Perhaps a solo existence appeals to me because I've always identified as an introvert. 

However, I also made other new friends in 2025 ( in addition to those from my travels ), and reconnected with a few whom I've known for 20+ years but hadn't met in person for a decade or longer.

The latter turned out to be unexpectedly affecting. I don't know if getting older is a factor, but seeing them made me extremely happy. Even better was how our conversations flowed as if no time had passed - laughing about personal experiences from our past, discussing plans and hopes for the future.


2025 was also the year I discovered an affinity for supporting those who are going through rough patches.

While I've done this before, it wasn't a very proactive inclination, and tended to be more reactive in nature, i.e. usually if someone asked me for help.

Now, when I sense someone's anxiety, stress or sadness, I will immediately offer words or gestures of encouragement and support.
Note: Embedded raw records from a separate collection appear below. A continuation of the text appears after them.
/-! ### writeBuf -/

@[simp] theorem State.writeBuf_params (off : Nat) (bs : List Byte) : (s.writeBuf off bs).params = s.params := rfl
@[simp] theorem State.writeBuf_slots (off : Nat) (bs : List Byte) : (s.writeBuf off bs).slots = s.slots := rfl
@[simp] theorem State.writeBuf_buf (off : Nat) (bs : List Byte) : (s.writeBuf off bs).buf = Memory.writeList s.buf off bs := rfl
@[simp] theorem State.writeBuf_done (off : Nat) (bs : List Byte) : (s.writeBuf off bs).done = s.done := rfl
@[simp] theorem State.writeBuf_haz (off : Nat) (bs : List Byte) : (s.writeBuf off bs).haz = s.haz := rfl
@[simp] theorem State.writeBuf_err (off : Nat) (bs : List Byte) : (s.writeBuf off bs).err = s.err := rfl
@[simp] theorem State.writeBuf_ie (off : Nat) (bs : List Byte) : (s.writeBuf off bs).ie = s.ie := rfl
@[simp] theorem State.writeBuf_fail (off : Nat) (bs : List Byte) : (s.writeBuf off bs).fail = s.fail := rfl
@[simp] theorem State.writeBuf_boff0 (off : Nat) (bs : List Byte) : (s.writeBuf off bs).boff0 = s.boff0 := rfl
@[simp] theorem State.writeBuf_boff1 (off : Nat) (bs : List Byte) : (s.writeBuf off bs).boff1 = s.boff1 := rfl
@[simp] theorem State.writeBuf_boff2 (off : Nat) (bs : List Byte) : (s.writeBuf off bs).boff2 = s.boff2 := rfl
@[simp] theorem State.writeBuf_errcmd (off : Nat) (bs : List Byte) : (s.writeBuf off bs).errcmd = s.errcmd := rfl
@[simp] theorem State.writeBuf_flight (off : Nat) (bs : List Byte) : (s.writeBuf off bs).flight = s.flight := rfl
@[simp] theorem State.writeBuf_draws (off : Nat) (bs : List Byte) : (s.writeBuf off bs).draws = s.draws := rfl
@[simp] theorem State.writeBuf_inputs (off : Nat) (bs : List Byte) : (s.writeBuf off bs).inputs = s.inputs := rfl
@[simp] theorem State.writeBuf_readData (off : Nat) (bs : List Byte) : (s.writeBuf off bs).readData = s.readData := rfl

/-! ### advance -/

@[simp] theorem State.advance_params (n : Nat) : (s.advance n).params = s.params := rfl
@[simp] theorem State.advance_slots (n : Nat) : (s.advance n).slots = s.slots := rfl
@[simp] theorem State.advance_buf (n : Nat) : (s.advance n).buf = s.buf := rfl
@[simp] theorem State.advance_done (n : Nat) : (s.advance n).done = s.done := rfl
@[simp] theorem State.advance_haz (n : Nat) : (s.advance n).haz = s.haz := rfl
@[simp] theorem State.advance_err (n : Nat) : (s.advance n).err = s.err := rfl
@[simp] theorem State.advance_ie (n : Nat) : (s.advance n).ie = s.ie := rfl
@[simp] theorem State.advance_fail (n : Nat) : (s.advance n).fail = s.fail := rfl
@[simp] theorem State.advance_boff0 (n : Nat) : (s.advance n).boff0 = s.boff0 := rfl
@[simp] theorem State.advance_boff1 (n : Nat) : (s.advance n).boff1 = s.boff1 := rfl
@[simp] theorem State.advance_boff2 (n : Nat) : (s.advance n).boff2 = s.boff2 := rfl
@[simp] theorem State.advance_errcmd (n : Nat) : (s.advance n).errcmd = s.errcmd := rfl
@[simp] theorem State.advance_flight (n : Nat) : (s.advance n).flight = s.flight := rfl
@[simp] theorem State.advance_draws (n : Nat) : (s.advance n).draws = s.draws + n := rfl
@[simp] theorem State.advance_inputs (n : Nat) : (s.advance n).inputs = s.inputs := rfl
@[simp] theorem State.advance_readData (n : Nat) : (s.advance n).readData = s.readData := rfl

/-! ### reject -/

@[simp] theorem State.reject_params (w : Bus) (e : ErrCode) : (s.reject w e).params = s.params := rfl
@[simp] theorem State.reject_slots (w : Bus) (e : ErrCode) : (s.reject w e).slots = s.slots := rfl
@[simp] theorem State.reject_buf (w : Bus) (e : ErrCode) : (s.reject w e).buf = s.buf := rfl
@[simp] theorem State.reject_done (w : Bus) (e : ErrCode) : (s.reject w e).done = true := rfl
@[simp] theorem State.reject_haz (w : Bus) (e : ErrCode) : (s.reject w e).haz = s.haz := rfl
@[simp] theorem State.reject_err (w : Bus) (e : ErrCode) : (s.reject w e).err = e := rfl
@[simp] theorem State.reject_ie (w : Bus) (e : ErrCode) : (s.reject w e).ie = s.ie := rfl
@[simp] theorem State.reject_fail (w : Bus) (e : ErrCode) : (s.reject w e).fail = s.fail := rfl
@[simp] theorem State.reject_boff0 (w : Bus) (e : ErrCode) : (s.reject w e).boff0 = s.boff0 := rfl
@[simp] theorem State.reject_boff1 (w : Bus) (e : ErrCode) : (s.reject w e).boff1 = s.boff1 := rfl
@[simp] theorem State.reject_boff2 (w : Bus) (e : ErrCode) : (s.reject w e).boff2 = s.boff2 := rfl
@[simp] theorem State.reject_errcmd (w : Bus) (e : ErrCode) : (s.reject w e).errcmd = w := rfl
@[simp] theorem State.reject_flight (w : Bus) (e : ErrCode) : (s.reject w e).flight = s.flight := rfl
@[simp] theorem State.reject_draws (w : Bus) (e : ErrCode) : (s.reject w e).draws = s.draws := rfl
@[simp] theorem State.reject_inputs (w : Bus) (e : ErrCode) : (s.reject w e).inputs = s.inputs := rfl
@[simp] theorem State.reject_readData (w : Bus) (e : ErrCode) : (s.reject w e).readData = s.readData := rfl

/-! ### accept -/

@[simp] theorem State.accept_params (f : Flight) : (s.accept f).params = s.params := rfl
@[simp] theorem State.accept_slots (f : Flight) : (s.accept f).slots = s.slots := rfl
@[simp] theorem State.accept_buf (f : Flight) : (s.accept f).buf = s.buf := rfl
@[simp] theorem State.accept_done (f : Flight) : (s.accept f).done = false := rfl
@[simp] theorem State.accept_haz (f : Flight) : (s.accept f).haz = s.haz := rfl
@[simp] theorem State.accept_err (f : Flight) : (s.accept f).err = .ok := rfl
@[simp] theorem State.accept_ie (f : Flight) : (s.accept f).ie = s.ie := rfl
@[simp] theorem State.accept_fail (f : Flight) : (s.accept f).fail = false := rfl
@[simp] theorem State.accept_boff0 (f : Flight) : (s.accept f).boff0 = s.boff0 := rfl
@[simp] theorem State.accept_boff1 (f : Flight) : (s.accept f).boff1 = s.boff1 := rfl
@[simp] theorem State.accept_boff2 (f : Flight) : (s.accept f).boff2 = s.boff2 := rfl
@[simp] theorem State.accept_errcmd (f : Flight) : (s.accept f).errcmd = s.errcmd := rfl
@[simp] theorem State.accept_flight (f : Flight) : (s.accept f).flight = some f := rfl
@[simp] theorem State.accept_draws (f : Flight) : (s.accept f).draws = s.draws := rfl
@[simp] theorem State.accept_inputs (f : Flight) : (s.accept f).inputs = s.inputs := rfl
@[simp] theorem State.accept_readData (f : Flight) : (s.accept f).readData = s.readData := rfl

/-! ### retire -/

@[simp] theorem State.retire_params (e : ErrCode) : (s.retire e).params = s.params := rfl
@[simp] theorem State.retire_slots (e : ErrCode) : (s.retire e).slots = s.slots := rfl
@[simp] theorem State.retire_buf (e : ErrCode) : (s.retire e).buf = s.buf := rfl
@[simp] theorem State.retire_done (e : ErrCode) : (s.retire e).done = true := rfl
@[simp] theorem State.retire_haz (e : ErrCode) : (s.retire e).haz = s.haz := rfl
@[simp] theorem State.retire_err (e : ErrCode) : (s.retire e).err = e := rfl
@[simp] theorem State.retire_ie (e : ErrCode) : (s.retire e).ie = s.ie := rfl
@[simp] theorem State.retire_fail (e : ErrCode) : (s.retire e).fail = s.fail := rfl
@[simp] theorem State.retire_boff0 (e : ErrCode) : (s.retire e).boff0 = s.boff0 := rfl
@[simp] theorem State.retire_boff1 (e : ErrCode) : (s.retire e).boff1 = s.boff1 := rfl
@[simp] theorem State.retire_boff2 (e : ErrCode) : (s.retire e).boff2 = s.boff2 := rfl
@[simp] theorem State.retire_errcmd (e : ErrCode) : (s.retire e).errcmd = s.errcmd := rfl
@[simp] theorem State.retire_flight (e : ErrCode) : (s.retire e).flight = none := rfl
@[simp] theorem State.retire_draws (e : ErrCode) : (s.retire e).draws = s.draws := rfl
@[simp] theorem State.retire_inputs (e : ErrCode) : (s.retire e).inputs = s.inputs := rfl
@[simp] theorem State.retire_readData (e : ErrCode) : (s.retire e).readData = s.readData := rfl

/-! ### returns -/

@[simp] theorem State.returns_params (w : Bus) : (s.returns w).params = s.params := rfl
@[simp] theorem State.returns_slots (w : Bus) : (s.returns w).slots = s.slots := rfl
@[simp] theorem State.returns_buf (w : Bus) : (s.returns w).buf = s.buf := rfl
@[simp] theorem State.returns_done (w : Bus) : (s.returns w).done = s.done := rfl
@[simp] theorem State.returns_haz (w : Bus) : (s.returns w).haz = s.haz := rfl
@[simp] theorem State.returns_err (w : Bus) : (s.returns w).err = s.err := rfl
@[simp] theorem State.returns_ie (w : Bus) : (s.returns w).ie = s.ie := rfl
@[simp] theorem State.returns_fail (w : Bus) : (s.returns w).fail = s.fail := rfl
@[simp] theorem State.returns_boff0 (w : Bus) : (s.returns w).boff0 = s.boff0 := rfl
@[simp] theorem State.returns_boff1 (w : Bus) : (s.returns w).boff1 = s.boff1 := rfl
@[simp] theorem State.returns_boff2 (w : Bus) : (s.returns w).boff2 = s.boff2 := rfl
@[simp] theorem State.returns_errcmd (w : Bus) : (s.returns w).errcmd = s.errcmd := rfl
@[simp] theorem State.returns_flight (w : Bus) : (s.returns w).flight = s.flight := rfl
@[simp] theorem State.returns_draws (w : Bus) : (s.returns w).draws = s.draws := rfl
@[simp] theorem State.returns_inputs (w : Bus) : (s.returns w).inputs = s.inputs := rfl
@[simp] theorem State.returns_readData (w : Bus) : (s.returns w).readData = some w := rfl

/-! ### writeSlot: everything but the slots -/

@[simp] theorem State.writeSlot_params (d : SlotIx) (ws : List Word) : (s.writeSlot d ws).params = s.params := by
  unfold State.writeSlot; split <;> rfl
@[simp] theorem State.writeSlot_buf (d : SlotIx) (ws : List Word) : (s.writeSlot d ws).buf = s.buf := by
  unfold State.writeSlot; split <;> rfl
@[simp] theorem State.writeSlot_done (d : SlotIx) (ws : List Word) : (s.writeSlot d ws).done = s.done := by
  unfold State.writeSlot; split <;> rfl
@[simp] theorem State.writeSlot_haz (d : SlotIx) (ws : List Word) : (s.writeSlot d ws).haz = s.haz := by
  unfold State.writeSlot; split <;> rfl
@[simp] theorem State.writeSlot_err (d : SlotIx) (ws : List Word) : (s.writeSlot d ws).err = s.err := by
  unfold State.writeSlot; split <;> rfl
@[simp] theorem State.writeSlot_ie (d : SlotIx) (ws : List Word) : (s.writeSlot d ws).ie = s.ie := by
  unfold State.writeSlot; split <;> rfl
@[simp] theorem State.writeSlot_fail (d : SlotIx) (ws : List Word) : (s.writeSlot d ws).fail = s.fail := by
  unfold State.writeSlot; split <;> rfl
@[simp] theorem State.writeSlot_boff0 (d : SlotIx) (ws : List Word) : (s.writeSlot d ws).boff0 = s.boff0 := by
  unfold State.writeSlot; split <;> rfl
@[simp] theorem State.writeSlot_boff1 (d : SlotIx) (ws : List Word) : (s.writeSlot d ws).boff1 = s.boff1 := by
  unfold State.writeSlot; split <;> rfl
@[simp] theorem State.writeSlot_boff2 (d : SlotIx) (ws : List Word) : (s.writeSlot d ws).boff2 = s.boff2 := by
  unfold State.writeSlot; split <;> rfl
@[simp] theorem State.writeSlot_errcmd (d : SlotIx) (ws : List Word) : (s.writeSlot d ws).errcmd = s.errcmd := by
  unfold State.writeSlot; split <;> rfl
@[simp] theorem State.writeSlot_flight (d : SlotIx) (ws : List Word) : (s.writeSlot d ws).flight = s.flight := by
  unfold State.writeSlot; split <;> rfl
@[simp] theorem State.writeSlot_draws (d : SlotIx) (ws : List Word) : (s.writeSlot d ws).draws = s.draws := by
  unfold State.writeSlot; split <;> rfl
@[simp] theorem State.writeSlot_inputs (d : SlotIx) (ws : List Word) : (s.writeSlot d ws).inputs = s.inputs := by
  unfold State.writeSlot; split <;> rfl
@[simp] theorem State.writeSlot_readData (d : SlotIx) (ws : List Word) : (s.writeSlot d ws).readData = s.readData := by
  unfold State.writeSlot; split <;> rfl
Or do regular check-ins, send them funny memes or links, distract them with humourous conversation; or my favourite, mutually gripe about our jobs or society in general ( very rewarding haha ).


Another light-bulb moment just occurred earlier this month.

Some close friends are aware of my going through an existential crisis in mid-2023, after a conversation with my Spanish tour guide made me wonder what my life might have been like if I'd been allowed to follow my dream of being a journalist and moving to the U.S.

However, I've come to realize that I crossed paths with all the wonderful people in my life because of the trajectory I took 33 years ago when I began my academic track in medicine.

Every friend I have from junior college and university, through junior doctor postings, to specialist rank and senior management - I never would've met them if I'd had a different career.

And I've somehow managed to power through the existential crisis with my reputation intact, as friends and colleagues still pay me much appreciated compliments for my past and current work. ( Thank you. 🙏 )


Last but not least, I started reading my 23-year-old blog, beginning with the earliest entries and working my way forward.

There've been the expected ups and downs, but reliving all those memories ( many of which I'd completely forgotten ) helped me understand that I have indeed led an exciting and fulfilling life, even if it wasn't the exact path I would've preferred to take.


So here's what turning 50 is like for me: a mixture of bittersweet emotions and immense gratitude; a journey of self-discovery; possibly optimism for the future (?).

Bearing in mind that the existential crisis will be permanent ( daily encounters more than guarantee this ), I guess the trick is to let the positive keep the negative at bay.

While there are uplifting experiences which can be purchased or arranged, the ones I treasure most are those with no monetary value - the many great people who are part of my life, who affirm my place in the world and give everything I do meaning.


I shall end with a quote I love:

You don't stop laughing because you grow old; you grow old because you stop laughing.

- Michael Pritchard


And this from a Facebook meme:

One of my favourite feelings is laughing with someone and realizing halfway through how much I enjoy them and their existence.


I think my theme for next year will be "Go with the flow." haha.

Like Mr. Miyagi from The Karate Kid - wax on, wax off. 


Before signing off, I'd like to mention 2 amazing events coming up in Q1 2026 - CONFIRMED meet-and-greets with Josh Groban and OneRepublic for their upcoming concerts in February and March!!

The latter required quite a bit of effort - a Krisflyer miles redemption for show tickets in order to qualify for a second redemption for the M&G itself. So glad everything paid off in the end. 

It'll be 8 years after I met them in April 2018. I can't wait! 😊


Also, I already have 6 shows lined up - 5 in the first 3 months of the year. 😁


That's it for now.

Thanks for reading, and I wish you all a great 2026 ahead!